---------- Extracted data
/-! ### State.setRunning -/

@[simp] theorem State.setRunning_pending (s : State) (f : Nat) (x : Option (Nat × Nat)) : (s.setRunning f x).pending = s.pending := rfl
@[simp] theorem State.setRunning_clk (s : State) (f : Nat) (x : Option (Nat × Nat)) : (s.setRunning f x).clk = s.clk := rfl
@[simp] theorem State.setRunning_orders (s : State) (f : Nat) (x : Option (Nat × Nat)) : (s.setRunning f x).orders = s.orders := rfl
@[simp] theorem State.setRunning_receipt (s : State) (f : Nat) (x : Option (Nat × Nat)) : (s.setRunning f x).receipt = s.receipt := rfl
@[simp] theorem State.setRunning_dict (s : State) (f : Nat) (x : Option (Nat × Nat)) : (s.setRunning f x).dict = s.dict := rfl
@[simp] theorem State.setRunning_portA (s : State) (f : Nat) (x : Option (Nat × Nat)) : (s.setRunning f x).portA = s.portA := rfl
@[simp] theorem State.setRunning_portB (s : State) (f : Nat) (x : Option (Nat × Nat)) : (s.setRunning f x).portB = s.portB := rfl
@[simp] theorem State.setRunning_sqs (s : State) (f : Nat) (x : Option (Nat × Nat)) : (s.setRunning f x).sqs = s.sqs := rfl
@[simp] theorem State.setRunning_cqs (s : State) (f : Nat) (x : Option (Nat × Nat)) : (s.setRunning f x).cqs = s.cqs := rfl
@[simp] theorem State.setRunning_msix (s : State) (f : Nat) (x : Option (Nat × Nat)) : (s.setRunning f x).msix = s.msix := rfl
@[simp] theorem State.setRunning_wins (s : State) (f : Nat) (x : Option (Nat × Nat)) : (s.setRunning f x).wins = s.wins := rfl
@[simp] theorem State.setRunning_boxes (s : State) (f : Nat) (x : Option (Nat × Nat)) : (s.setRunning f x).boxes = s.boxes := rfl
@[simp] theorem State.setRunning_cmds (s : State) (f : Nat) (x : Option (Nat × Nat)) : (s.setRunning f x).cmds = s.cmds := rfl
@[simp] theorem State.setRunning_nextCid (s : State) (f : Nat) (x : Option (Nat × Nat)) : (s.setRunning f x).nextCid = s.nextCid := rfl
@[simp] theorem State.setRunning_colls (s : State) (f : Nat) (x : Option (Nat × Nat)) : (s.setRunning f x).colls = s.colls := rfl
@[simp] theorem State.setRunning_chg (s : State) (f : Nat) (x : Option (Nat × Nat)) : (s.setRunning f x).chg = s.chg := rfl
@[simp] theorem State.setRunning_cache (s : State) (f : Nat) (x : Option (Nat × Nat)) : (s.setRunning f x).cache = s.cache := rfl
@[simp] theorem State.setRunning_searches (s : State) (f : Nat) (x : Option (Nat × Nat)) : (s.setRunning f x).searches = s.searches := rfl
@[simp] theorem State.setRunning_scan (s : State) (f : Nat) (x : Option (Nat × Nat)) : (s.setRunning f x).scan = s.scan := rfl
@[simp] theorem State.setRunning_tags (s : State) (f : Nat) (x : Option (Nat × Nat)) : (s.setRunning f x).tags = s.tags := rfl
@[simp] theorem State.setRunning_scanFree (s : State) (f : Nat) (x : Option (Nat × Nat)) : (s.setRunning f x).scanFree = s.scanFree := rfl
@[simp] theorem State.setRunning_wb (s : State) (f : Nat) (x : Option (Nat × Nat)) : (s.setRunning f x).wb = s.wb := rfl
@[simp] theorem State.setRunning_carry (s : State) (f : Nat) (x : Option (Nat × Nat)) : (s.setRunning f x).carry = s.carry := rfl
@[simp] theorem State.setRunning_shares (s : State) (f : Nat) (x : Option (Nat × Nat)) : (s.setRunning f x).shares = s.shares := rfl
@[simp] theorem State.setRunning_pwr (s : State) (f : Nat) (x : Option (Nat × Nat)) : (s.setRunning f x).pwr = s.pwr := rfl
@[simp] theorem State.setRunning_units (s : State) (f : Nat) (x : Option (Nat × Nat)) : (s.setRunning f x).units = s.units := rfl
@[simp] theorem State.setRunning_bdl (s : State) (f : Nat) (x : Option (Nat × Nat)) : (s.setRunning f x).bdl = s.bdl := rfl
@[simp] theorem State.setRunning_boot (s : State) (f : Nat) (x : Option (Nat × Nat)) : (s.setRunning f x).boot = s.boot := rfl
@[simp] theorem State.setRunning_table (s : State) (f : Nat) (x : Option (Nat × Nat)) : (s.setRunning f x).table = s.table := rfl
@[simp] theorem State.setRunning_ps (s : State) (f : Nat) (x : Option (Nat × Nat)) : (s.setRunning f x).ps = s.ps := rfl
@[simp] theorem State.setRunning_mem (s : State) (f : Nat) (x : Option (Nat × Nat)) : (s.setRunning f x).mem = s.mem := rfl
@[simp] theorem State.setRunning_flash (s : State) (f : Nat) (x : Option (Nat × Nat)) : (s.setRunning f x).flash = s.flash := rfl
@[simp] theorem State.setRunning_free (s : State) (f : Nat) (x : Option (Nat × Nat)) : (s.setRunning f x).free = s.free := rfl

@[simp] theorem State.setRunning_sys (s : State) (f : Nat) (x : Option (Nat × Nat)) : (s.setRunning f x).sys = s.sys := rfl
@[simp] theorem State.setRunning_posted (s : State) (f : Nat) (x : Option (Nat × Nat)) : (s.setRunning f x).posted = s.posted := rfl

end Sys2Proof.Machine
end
--------------------
Retype the data exactly.

/-! ### State.setRunning -/

@[simp] theorem State.setRunning_pending (s : State) (f : Nat) (x : Option (Nat × Nat)) : (s.setRunning f x).pending = s.pending := rfl
@[simp] theorem State.setRunning_clk (s : State) (f : Nat) (x : Option (Nat × Nat)) : (s.setRunning f x).clk = s.clk := rfl
@[simp] theorem State.setRunning_orders (s : State) (f : Nat) (x : Option (Nat × Nat)) : (s.setRunning f x).orders = s.orders := rfl
@[simp] theorem State.setRunning_receipt (s : State) (f : Nat) (x : Option (Nat × Nat)) : (s.setRunning f x).receipt = s.receipt := rfl
@[simp] theorem State.setRunning_dict (s : State) (f : Nat) (x : Option (Nat × Nat)) : (s.setRunning f x).dict = s.dict := rfl
@[simp] theorem State.setRunning_portA (s : State) (f : Nat) (x : Option (Nat × Nat)) : (s.setRunning f x).portA = s.portA := rfl
@[simp] theorem State.setRunning_portB (s : State) (f : Nat) (x : Option (Nat × Nat)) : (s.setRunning f x).portB = s.portB := rfl
@[simp] theorem State.setRunning_sqs (s : State) (f : Nat) (x : Option (Nat × Nat)) : (s.setRunning f x).sqs = s.sqs := rfl
@[simp] theorem State.setRunning_cqs (s : State) (f : Nat) (x : Option (Nat × Nat)) : (s.setRunning f x).cqs = s.cqs := rfl
@[simp] theorem State.setRunning_msix (s : State) (f : Nat) (x : Option (Nat × Nat)) : (s.setRunning f x).msix = s.msix := rfl
@[simp] theorem State.setRunning_wins (s : State) (f : Nat) (x : Option (Nat × Nat)) : (s.setRunning f x).wins = s.wins := rfl
@[simp] theorem State.setRunning_boxes (s : State) (f : Nat) (x : Option (Nat × Nat)) : (s.setRunning f x).boxes = s.boxes := rfl
@[simp] theorem State.setRunning_cmds (s : State) (f : Nat) (x : Option (Nat × Nat)) : (s.setRunning f x).cmds = s.cmds := rfl
@[simp] theorem State.setRunning_nextCid (s : State) (f : Nat) (x : Option (Nat × Nat)) : (s.setRunning f x).nextCid = s.nextCid := rfl
@[simp] theorem State.setRunning_colls (s : State) (f : Nat) (x : Option (Nat × Nat)) : (s.setRunning f x).colls = s.colls := rfl
@[simp] theorem State.setRunning_chg (s : State) (f : Nat) (x : Option (Nat × Nat)) : (s.setRunning f x).chg = s.chg := rfl
@[simp] theorem State.setRunning_cache (s : State) (f : Nat) (x : Option (Nat × Nat)) : (s.setRunning f x).cache = s.cache := rfl
@[simp] theorem State.setRunning_searches (s : State) (f : Nat) (x : Option (Nat × Nat)) : (s.setRunning f x).searches = s.searches := rfl
@[simp] theorem State.setRunning_scan (s : State) (f : Nat) (x : Option (Nat × Nat)) : (s.setRunning f x).scan = s.scan := rfl
@[simp] theorem State.setRunning_tags (s : State) (f : Nat) (x : Option (Nat × Nat)) : (s.setRunning f x).tags = s.tags := rfl
@[simp] theorem State.setRunning_scanFree (s : State) (f : Nat) (x : Option (Nat × Nat)) : (s.setRunning f x).scanFree = s.scanFree := rfl
@[simp] theorem State.setRunning_wb (s : State) (f : Nat) (x : Option (Nat × Nat)) : (s.setRunning f x).wb = s.wb := rfl
@[simp] theorem State.setRunning_carry (s : State) (f : Nat) (x : Option (Nat × Nat)) : (s.setRunning f x).carry = s.carry := rfl
@[simp] theorem State.setRunning_shares (s : State) (f : Nat) (x : Option (Nat × Nat)) : (s.setRunning f x).shares = s.shares := rfl
@[simp] theorem State.setRunning_pwr (s : State) (f : Nat) (x : Option (Nat × Nat)) : (s.setRunning f x).pwr = s.pwr := rfl
@[simp] theorem State.setRunning_units (s : State) (f : Nat) (x : Option (Nat × Nat)) : (s.setRunning f x).units = s.units := rfl
@[simp] theorem State.setRunning_bdl (s : State) (f : Nat) (x : Option (Nat × Nat)) : (s.setRunning f x).bdl = s.bdl := rfl
@[simp] theorem State.setRunning_boot (s : State) (f : Nat) (x : Option (Nat × Nat)) : (s.setRunning f x).boot = s.boot := rfl
@[simp] theorem State.setRunning_table (s : State) (f : Nat) (x : Option (Nat × Nat)) : (s.setRunning f x).table = s.table := rfl
@[simp] theorem State.setRunning_ps (s : State) (f : Nat) (x : Option (Nat × Nat)) : (s.setRunning f x).ps = s.ps := rfl
@[simp] theorem State.setRunning_mem (s : State) (f : Nat) (x : Option (Nat × Nat)) : (s.setRunning f x).mem = s.mem := rfl
@[simp] theorem State.setRunning_flash (s : State) (f : Nat) (x : Option (Nat × Nat)) : (s.setRunning f x).flash = s.flash := rfl
@[simp] theorem State.setRunning_free (s : State) (f : Nat) (x : Option (Nat × Nat)) : (s.setRunning f x).free = s.free := rfl

@[simp] theorem State.setRunning_sys (s : State) (f : Nat) (x : Option (Nat × Nat)) : (s.setRunning f x).sys = s.sys := rfl
@[simp] theorem State.setRunning_posted (s : State) (f : Nat) (x : Option (Nat × Nat)) : (s.setRunning f x).posted = s.posted := rfl

end Sys2Proof.Machine
end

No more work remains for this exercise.